Collection entries:

==============================

/-- CONV and what follows it (R272), in circular mode with nothing pending: every step that is enabled completes, and
there is one notice for each end of a half that the cursor reaches. -/
theorem sampled_of_busy (x : Sample) {r : EagerRun} (hi : Inv r.st) (hbusy : r.st.se.busy = true)
    (he : r.st.te.en = true) (hc : r.st.te.circ = true) (hquiet : NonePending r.st.te) :
    ∃ t, andThen (r.fire (.conv x) true) (fun r' => r'.fireAll eagerRest) = .next ⟨r.drawn + 1,
        r.notices + (decide (r.st.te.cur.toNat + 1 = r.st.te.n.toNat / 2)).toNat
          + (decide (r.st.te.cur.toNat + 1 = r.st.te.n.toNat)).toNat, t⟩ ∧
      Sampled x r.st t := by
  have hconv : exec (.conv x) r.st = .next (r.st.completeConversion x).done := if_pos hbusy
  have hi₁ := (exec_effect hconv).keeps_inv hi
  have hxfer : exec .xfer (r.st.completeConversion x).done = _ := execXfer_eq hi₁ he rfl
  have hi₂ := (exec_effect hxfer).keeps_inv hi₁
  have f := transfer_spec (r.st.completeConversion x).done
  obtain ⟨half, full⟩ := f.raised hquiet
  obtain ⟨t, hacks, g⟩ := fireAll_acks
    (r := ⟨r.drawn + 1, r.notices, (r.st.completeConversion x).done.storeSample.advanceCursor.done⟩)
    (f.teif.trans hquiet.teif) (f.feif.trans hquiet.feif) (f.dmeif.trans hquiet.dmeif)
  have ring : SameRing r.st t := by
    have hring := f.sameRing hc
    constructor <;> rw [g.te]
    exacts [hring.en, hring.circ, hring.dinc, hring.sfix, hring.src, hring.dst, hring.n]
  refine ⟨t, ?_, hi₂.noticed g, ?_, g.tg.trans f.tg, g.pulse.trans f.pulse, ?_, ring, ?_, ?_, g.buf.trans f.buf⟩
  · rw [fire_of_enabled (i := .conv x) true hbusy hconv, andThen_next, eagerRest, EagerRun.fireAll,
      fire_of_enabled (i := .xfer) false (by simp [enabled, xferEnabled, he]) hxfer, andThen_next]
    rw [half, full] at hacks
    exact hacks
  · rw [settled_iff, g.te, g.se, g.drq, f.se, f.drq]
    exact ⟨rfl, fun _ => rfl, rfl, rfl, f.teif.trans hquiet.teif, f.feif.trans hquiet.feif,
      f.dmeif.trans hquiet.dmeif⟩
  · rw [g.se, f.se]
    rfl
  · rw [g.te]
    exact f.cur_mod (hi₁.cur_lt he)
  · rw [g.cf, half, full, f.cf]
    rfl

/-- A tick that emits a trigger, from a settled state with the engine enabled in circular mode (R272). -/
theorem tick_of_pulse (v : Nat → Sample) {r : EagerRun} (hi : Inv r.st) (hs : settled r.st = true)
    (he : r.st.te.en = true) (hc : r.st.te.circ = true) (harm : r.st.se.arm = true)
    (hp : r.st.trigOut < r.st.tickOnce.trigOut) :
    ∃ t, r.tick v = .next ⟨r.drawn + 1,
        r.notices + (decide (r.st.te.cur.toNat + 1 = r.st.te.n.toNat / 2)).toNat
          + (decide (r.st.te.cur.toNat + 1 = r.st.te.n.toNat)).toNat, t⟩ ∧
      Sampled (v r.drawn) r.st.tickOnce.done t := by
  have f := tickOnce_frame r.st
  have hi₁ : Inv r.st.tickOnce.done := (exec_effect (exec_tick_one r.st)).keeps_inv hi
  obtain ⟨t, e, sampled⟩ := sampled_of_busy (v r.drawn) (r := ⟨r.drawn, r.notices, r.st.tickOnce.done⟩) hi₁
    (busy_of_pulse harm hp.ne') (f.te ▸ he) (f.te ▸ hc) (f.te ▸ .of_settled hs)
  simp only [State.done_te, f.te] at e
  refine ⟨t, ?_, sampled⟩
  rw [EagerRun.tick, exec_tick_one, andThen_next, if_pos ⟨hp, f.arm.trans harm⟩, e]

/-! ### The half that N/2 periods fill -/

/-- After `t` ticks of a constant input `x` from the booted state `s₀`, `t` at most P × N/2: the cursor counts the
periods, and every slot behind it holds `x`. -/
structure Collecting (s₀ : State) (x : Sample) (t : Nat) (s : State) : Prop where
  inv     : Inv s
  settled : settled s = true
  run     : s.tg.run = true
  arm     : s.se.arm = true
  rate    : period s.tg = period s₀.tg
  ring    : SameRing s₀ s
  time    : period s₀.tg * s.te.cur.toNat + phase s.tg = t
  cf      : s.cf = ⟨decide (s.te.cur.toNat = s₀.te.n.toNat / 2), false⟩
  buf     : ∀ j < s.te.cur.toNat, s.buf.read (s₀.te.dst.toNat + j) = some x

/-- At boot nothing is collected; a half has at least one slot (R161, R262). -/
theorem Booted.collecting {s : State} (h : Booted s) (hcf : s.cf = ⟨false, false⟩) (x : Sample) :
    Collecting s x 0 s := by
  obtain ⟨_, htwo, _⟩ := cfgValid_bounds (h.inv.valid h.en)
  have hcur : s.te.cur.toNat = 0 := by rw [h.cur]; rfl
  have hhalf : ¬ 0 = s.te.n.toNat / 2 := by omega
  exact ⟨h.inv, h.settled, h.run, h.arm, rfl, .of_te rfl, by rw [hcur, h.phase]; rfl, by rw [hcf, hcur]; simp [hhalf],
    by simp [hcur]⟩

/-- The Transfer Engine, the flags and the samples of a tick without a trigger are those before it. -/
theorem Collecting.tick_of_no_pulse {s₀ s : State} {x : Sample} {t : Nat} (h : Collecting s₀ x t s)
    (hphase : phase s.tickOnce.tg = phase s.tg + 1) (hpulse : s.tickOnce.trigOut = s.trigOut) :
    Collecting s₀ x (t + 1) s.tickOnce.done := by
  have f := tickOnce_frame s
  have hi : Inv s.tickOnce.done := (exec_effect (exec_tick_one s)).keeps_inv h.inv
  have hsettled : Machine.settled s.tickOnce.done = true := by
    rw [tickOnce_of_no_pulse hpulse]
    exact h.settled
  refine ⟨hi, hsettled, f.run.trans h.run, f.arm.trans h.arm, f.period_eq.trans h.rate, h.ring.trans (.of_te f.te),
    ?_, ?_, ?_⟩
  · rw [State.done_te, State.done_tg, f.te, hphase, ← Nat.add_assoc, h.time]
  · rw [State.done_cf, State.done_te, f.cf, f.te, h.cf]
  · rw [State.done_buf, State.done_te, f.buf, f.te]
    exact h.buf

/-- The sample of a period goes to the slot at the cursor (R162, R272). -/
theorem Collecting.sampled {s₀ s u : State} {x : Sample} {t : Nat} (hb : Booted s₀) (h : Collecting s₀ x t s)
    (hcur : s.te.cur.toNat < s₀.te.n.toNat / 2) (hlast : phase s.tg + 1 = period s.tg)
    (hphase : phase s.tickOnce.tg = 0) (g : Sampled x s.tickOnce.done u) : Collecting s₀ x (t + 1) u := by
  have f := tickOnce_frame s
  have ring : SameRing s s.tickOnce.done := .of_te f.te
  have hu : u.te.cur.toNat = s.te.cur.toNat + 1 := by
    rw [g.cur, State.done_te, f.te, h.ring.n, Nat.mod_eq_of_lt (by omega)]
  have hslot : xferSlot s.te = s₀.te.dst.toNat + s.te.cur.toNat := by
    rw [xferSlot, if_pos (h.ring.dinc.trans hb.dinc), h.ring.dst]
  refine ⟨g.inv, g.settled, ?_, g.arm.trans (f.arm.trans h.arm), ?_, (h.ring.trans ring).trans g.ring, ?_, ?_,
    fun j hj => ?_⟩
  · rw [g.tg]
    exact f.run.trans h.run
  · rw [g.tg]
    exact f.period_eq.trans h.rate
  · rw [g.tg, hu, State.done_tg, hphase, Nat.mul_add_one, ← h.time, Nat.add_assoc _ _ 1, hlast, h.rate, Nat.add_zero]
  · rw [g.cf, hu, State.done_te, State.done_cf, f.te, f.cf, h.cf, h.ring.n]
    have hmid : s.te.cur.toNat ≠ s₀.te.n.toNat / 2 := by omega
    have hend : s.te.cur.toNat + 1 ≠ s₀.te.n.toNat := by omega
    simp [hmid, hend]
  · rw [g.buf, State.done_te, State.done_buf, f.te, f.buf, hslot, Memory.read_write]
    split
    · rfl
    · exact h.buf j (by omega)

/-- One more tick of the N/2 periods: it counts in the phase, or it ends a period (R117, R118). -/
theorem Collecting.tick {s₀ : State} {x : Sample} {t : Nat} {r : EagerRun} (hb : Booted s₀)
    (h : Collecting s₀ x t r.st) (ht : t < period s₀.tg * (s₀.te.n.toNat / 2)) :
    ∃ r', r.tick (fun _ => x) = .next r' ∧ Collecting s₀ x (t + 1) r'.st := by
  rcases tickOnce_phase h.run h.inv.pcnt_le h.inv.cnt_le with ⟨_, hphase, hpulse⟩ | ⟨hlast, hphase, hpulse⟩
  · exact ⟨_, Machine.tick_of_no_pulse _ hpulse, h.tick_of_no_pulse hphase hpulse⟩
  · have hcur : r.st.te.cur.toNat < s₀.te.n.toNat / 2 := by
      refine Nat.lt_of_mul_lt_mul_left (a := period s₀.tg) (Nat.lt_of_le_of_lt ?_ ht)
      rw [← h.time]
      exact Nat.le_add_right _ _
    obtain ⟨u, e, g⟩ := tick_of_pulse (fun _ => x) h.inv h.settled (h.ring.en.trans hb.en) (h.ring.circ.trans hb.circ)
      h.arm (by omega)
    exact ⟨_, e, h.sampled hb hcur hlast hphase g⟩

/-- Any number of ticks up to P × N/2. -/
theorem Collecting.ticks {s₀ : State} {x : Sample} (hb : Booted s₀) {m t : Nat} {r : EagerRun}
    (h : Collecting s₀ x t r.st) (hm : t + m ≤ period s₀.tg * (s₀.te.n.toNat / 2)) :
    ∃ r', r.ticks (fun _ => x) m = .next r' ∧ Collecting s₀ x (t + m) r'.st := by
  induction m generalizing t r with
  | zero => exact ⟨r, rfl, h⟩
  | succ m ih =>
    obtain ⟨r₁, e₁, h₁⟩ := h.tick hb (by omega)
    obtain ⟨r₂, e₂, h₂⟩ := ih h₁ (by omega)
    refine ⟨r₂, by rw [EagerRun.ticks, e₁, andThen_next, e₂], ?_⟩
    rwa [show t + (m + 1) = t + 1 + m by omega]

/-- After all of them the cursor stands at N/2 and the phase is 0 (R118). -/
theorem Collecting.cur_eq {s₀ s : State} {x : Sample} (h : Collecting s₀ x (period s₀.tg * (s₀.te.n.toNat / 2)) s) :
    s.te.cur.toNat = s₀.te.n.toNat / 2 := by
  have hlt := phase_lt_period h.inv.pcnt_le h.inv.cnt_le
  rw [h.rate] at hlt
  have hdiv := congrArg (· / period s₀.tg) h.time
  simpa [Nat.mul_add_div (period_pos s₀.tg), Nat.div_eq_of_lt hlt, period_pos s₀.tg] using hdiv

theorem length_halfSlots (h : Half) (d n : Nat) : (halfSlots h d n).length = n / 2 := by simp [halfSlots]
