-- ==== Sys2Proof/Decode.lean ====
section
/-!
DEFINITION. The command encoding (spec/30_encoding.md R70 to R78): the fields of a word, the opcode
map with its match and mask, the total decoder that rejects by name, and after it the encoder.
-/

namespace Sys2Proof

/-- `w[hi:lo]`: the unsigned integer in bits `hi` down to `lo` of `w`, both ends included (R10). -/
def bits (w : Word) (hi lo : Nat) : Nat := w.toNat / 2 ^ lo % 2 ^ (hi + 1 - lo)

/-- The field `OP`, bits 7:0 (R70). -/
def opField (w : Word) : Nat := bits w 7 0

/-- The field `SLOT`, bits 15:8 (R70). -/
def slotField (w : Word) : Nat := bits w 15 8

/-- The field `IDX`, bits 31:16 (R70). -/
def idxField (w : Word) : Nat := bits w 31 16

/-- The word `OP + 256·SLOT + 65536·IDX` (R70). -/
def packWord (op slot idx : Nat) : Word := BitVec.ofNat 32 (op + 256 * slot + 65536 * idx)

/-- The `OP` column of the opcode map (R72). -/
def Opcode.code : Opcode → Nat
  | .ldi => 0x01
  | .lds => 0x02
  | .cfgTdl => 0x11
  | .cfgFof => 0x12
  | .cfgOpl => 0x13
  | .cfgFfc => 0x14
  | .cfgFbc => 0x15
  | .cfgTvd => 0x16
  | .cfgDfc => 0x17
  | .cfgOla => 0x18
  | .advTdl => 0x21
  | .advFof => 0x22
  | .advOpl => 0x23
  | .advFfc => 0x24
  | .advFbc => 0x25
  | .advTvd => 0x26
  | .advOla => 0x28
  | .dfcWr => 0x30
  | .dfcRun => 0x31
  | .dfcRd => 0x32
  | .free => 0x40

/-- The rows of the opcode map, in its order (R72). -/
def Opcode.all : List Opcode :=
  [.ldi, .lds, .cfgTdl, .cfgFof, .cfgOpl, .cfgFfc, .cfgFbc, .cfgTvd, .cfgDfc, .cfgOla,
   .advTdl, .advFof, .advOpl, .advFfc, .advFbc, .advTvd, .advOla, .dfcWr, .dfcRun, .dfcRd, .free]

/-- Bits 31:16 must be 0: every command but `LDI`, `LDS` and `CFG.TDL` (R70, R72). -/
def Opcode.idxMustBeZero : Opcode → Bool
  | .ldi | .lds | .cfgTdl => false
  | _ => true

/-- Bits 15:8 must be 0: `LDI` and `LDS` (R70, R72). -/
def Opcode.slotMustBeZero : Opcode → Bool
  | .ldi | .lds => true
  | _ => false

/-- The `match` column of the opcode map (R72). -/
def Opcode.matchBits (o : Opcode) : Word := BitVec.ofNat 32 o.code

/-- The `mask` column of the opcode map: it covers `OP` and every field that must be 0 (R72). -/
def Opcode.mask (o : Opcode) : Word :=
  BitVec.ofNat 32 (0xFF + (if o.slotMustBeZero then 0xFF00 else 0) + (if o.idxMustBeZero then 0xFFFF0000 else 0))

/-- The row whose `OP` is `op`, if there is one (R77). -/
def Opcode.ofCode? (op : Nat) : Option Opcode := Opcode.all.find? (fun o => o.code == op)

/-- The command of a row with the given field values (R77). -/
def Opcode.command (o : Opcode) (slot idx : Nat) : Instr :=
  match o with
  | .ldi => .ldi idx
  | .lds => .lds idx
  | .cfgTdl => .cfgTdl slot idx
  | .cfgFof => .cfgFof slot
  | .cfgOpl => .cfgOpl slot
  | .cfgFfc => .cfgFfc slot
  | .cfgFbc => .cfgFbc slot
  | .cfgTvd => .cfgTvd slot
  | .cfgDfc => .cfgDfc slot
  | .cfgOla => .cfgOla slot
  | .advTdl => .advTdl slot
  | .advFof => .advFof slot
  | .advOpl => .advOpl slot
  | .advFfc => .advFfc slot
  | .advFbc => .advFbc slot
  | .advTvd => .advTvd slot
  | .advOla => .advOla slot
  | .dfcWr => .dfcWr slot
  | .dfcRun => .dfcRun slot
  | .dfcRd => .dfcRd slot
  | .free => .free slot

/-- Why a word is illegal (R73). -/
inductive DecodeError where
  /-- no row of the opcode map has this `OP` -/
  | unassignedOp (op : Nat)
  /-- `IDX` is not 0 in a command whose `IDX` must be 0 -/
  | idxNotZero (o : Opcode) (idx : Nat)
  /-- `SLOT` is not 0 in `LDI` or `LDS` -/
  | slotNotZero (o : Opcode) (slot : Nat)
deriving DecidableEq, Repr

/-- The verdict on a word (R77): total, every word is one command or illegal. -/
def decode (w : Word) : Except DecodeError Instr :=
  match Opcode.ofCode? (opField w) with
  | none => .error (.unassignedOp (opField w))
  | some o =>
    if o.idxMustBeZero && idxField w != 0 then .error (.idxNotZero o (idxField w))
    else if o.slotMustBeZero && slotField w != 0 then .error (.slotNotZero o (slotField w))
    else .ok (o.command (slotField w) (idxField w))

/-- The opcode of a command. -/
def Instr.opcode : Instr → Opcode
  | .ldi _ => .ldi
  | .lds _ => .lds
  | .cfgTdl _ _ => .cfgTdl
  | .cfgFof _ => .cfgFof
  | .cfgOpl _ => .cfgOpl
  | .cfgFfc _ => .cfgFfc
  | .cfgFbc _ => .cfgFbc
  | .cfgTvd _ => .cfgTvd
  | .cfgDfc _ => .cfgDfc
  | .cfgOla _ => .cfgOla
  | .advTdl _ => .advTdl
  | .advFof _ => .advFof
  | .advOpl _ => .advOpl
  | .advFfc _ => .advFfc
  | .advFbc _ => .advFbc
  | .advTvd _ => .advTvd
  | .advOla _ => .advOla
  | .dfcWr _ => .dfcWr
  | .dfcRun _ => .dfcRun
  | .dfcRd _ => .dfcRd
  | .free _ => .free

/-- The slot a command names: every command but `LDI` and `LDS` names one (R74, R93 step 3). -/
def Instr.slot? : Instr → Option Nat
  | .ldi _ => none
  | .lds _ => none
  | .cfgTdl slot _ => some slot
  | .cfgFof slot => some slot
  | .cfgOpl slot => some slot
  | .cfgFfc slot => some slot
  | .cfgFbc slot => some slot
  | .cfgTvd slot => some slot
  | .cfgDfc slot => some slot
  | .cfgOla slot => some slot
  | .advTdl slot => some slot
  | .advFof slot => some slot
  | .advOpl slot => some slot
  | .advFfc slot => some slot
  | .advFbc slot => some slot
  | .advTvd slot => some slot
  | .advOla slot => some slot
  | .dfcWr slot => some slot
  | .dfcRun slot => some slot
  | .dfcRd slot => some slot
  | .free slot => some slot

/-- The value a command puts into `IDX`: the staging index or the coefficient count, 0 in every other
command (R70). -/
def Instr.idxValue : Instr → Nat
  | .ldi idx => idx
  | .lds idx => idx
  | .cfgTdl _ count => count
  | .cfgFof _ => 0
  | .cfgOpl _ => 0
  | .cfgFfc _ => 0
  | .cfgFbc _ => 0
  | .cfgTvd _ => 0
  | .cfgDfc _ => 0
  | .cfgOla _ => 0
  | .advTdl _ => 0
  | .advFof _ => 0
  | .advOpl _ => 0
  | .advFfc _ => 0
  | .advFbc _ => 0
  | .advTvd _ => 0
  | .advOla _ => 0
  | .dfcWr _ => 0
  | .dfcRun _ => 0
  | .dfcRd _ => 0
  | .free _ => 0

/-- The word of a command (R70, R72). -/
def encode (i : Instr) : Word := packWord i.opcode.code (i.slot?.getD 0) i.idxValue

/-- The command that an opcode-table row's word stands for: `w` is numbered as the table numbers it and
has `nbits` bits, every bit above them 0; `none` where the decoder refuses. -/
def decodeTableWord (nbits w : Nat) : Option Instr :=
  match decode (BitVec.ofNat 32 (w % 2 ^ nbits)) with
  | .ok i => some i
  | .error _ => none

end Sys2Proof
end

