-- ==== Sys2Proof/Machine/HostActions.lean ====
section
/-!
DEFINITION. What one host action does (spec/30_encoding.md R75; spec/10_state.md R21 to R26): a register
write, a command word written to `CMD`, a read, or a read-back (R42); and how a word is placed in the host's list.
-/

namespace Sys2Proof.Machine

/-- The block executes a word written to `CMD` (R25): ignored and not decoded in the FAULTED state
(R93 step 1, R214), `ILLEGAL_OP` for an illegal word (R93 step 2, R73), otherwise the command. -/
def issue (w : Word) (s : State) : StepOutcome :=
  if s.faulted then .next s
  else
    match decode w with
    | .error _ => .next (raise .illegalOp w s)
    | .ok i => exec i s

/-- One host action (R75). The `SET` and `GET` actions work in the FAULTED state too (R42). -/
def perform (a : HostAction) (s : State) : StepOutcome :=
  match a with
  | .setIarg v => .next (s.withIarg v)
  | .setXin v => .next (s.withXin v)
  | .setDin v => .next (s.withDin v)
  | .command w => issue w s
  | .getYout => .next (s.withOutput s.yout)
  | .getFstat => .next (s.withStatusRead s.fstat)
  | .getIarg => .next (s.withOperandRead (.iarg s.iarg))
  | .getXin => .next (s.withOperandRead (.xin s.xin))
  | .getDin => .next (s.withOperandRead (.din s.din))

/-- The host action that `cp` points to, if the list is not exhausted (R20). -/
def State.nextAction? (s : State) : Option HostAction := s.program[s.cp]?

/-- The action has been performed: `cp` advances by exactly 1 (R20). -/
def State.advanceCp (s : State) : State := s.withCp (s.cp + 1)

/-- The outcome of performing the action at `cp`, then advancing `cp`. -/
def performAt (a : HostAction) (s : State) : StepOutcome :=
  match perform a s with
  | .next t => .next t.advanceCp
  | .fault r => .fault r
  | .refused r => .refused r

/-- The list with `a` at position `n`; positions that the list lacks below `n` are filled with `a`. -/
def placeAction (a : HostAction) : List HostAction → Nat → List HostAction
  | [], 0 => [a]
  | [], n + 1 => a :: placeAction a [] n
  | _ :: rest, 0 => a :: rest
  | x :: rest, n + 1 => x :: placeAction a rest n

/-- The state whose next host action is the command word of the table's bits `w`. -/
def placeWord (s : State) (nbits w : Nat) : State :=
  { s with program := placeAction (.command (BitVec.ofNat 32 (w % 2 ^ nbits))) s.program s.cp }

end Sys2Proof.Machine
end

==============================

Exercise:
The expected output is each line of the records above that includes the word "nothing".

Answer box:
/-- CONV and what follows it (R272), in circular mode with nothing pending: every step that is enabled completes, and
/-- At boot nothing is collected; a half has at least one slot (R161, R262). -/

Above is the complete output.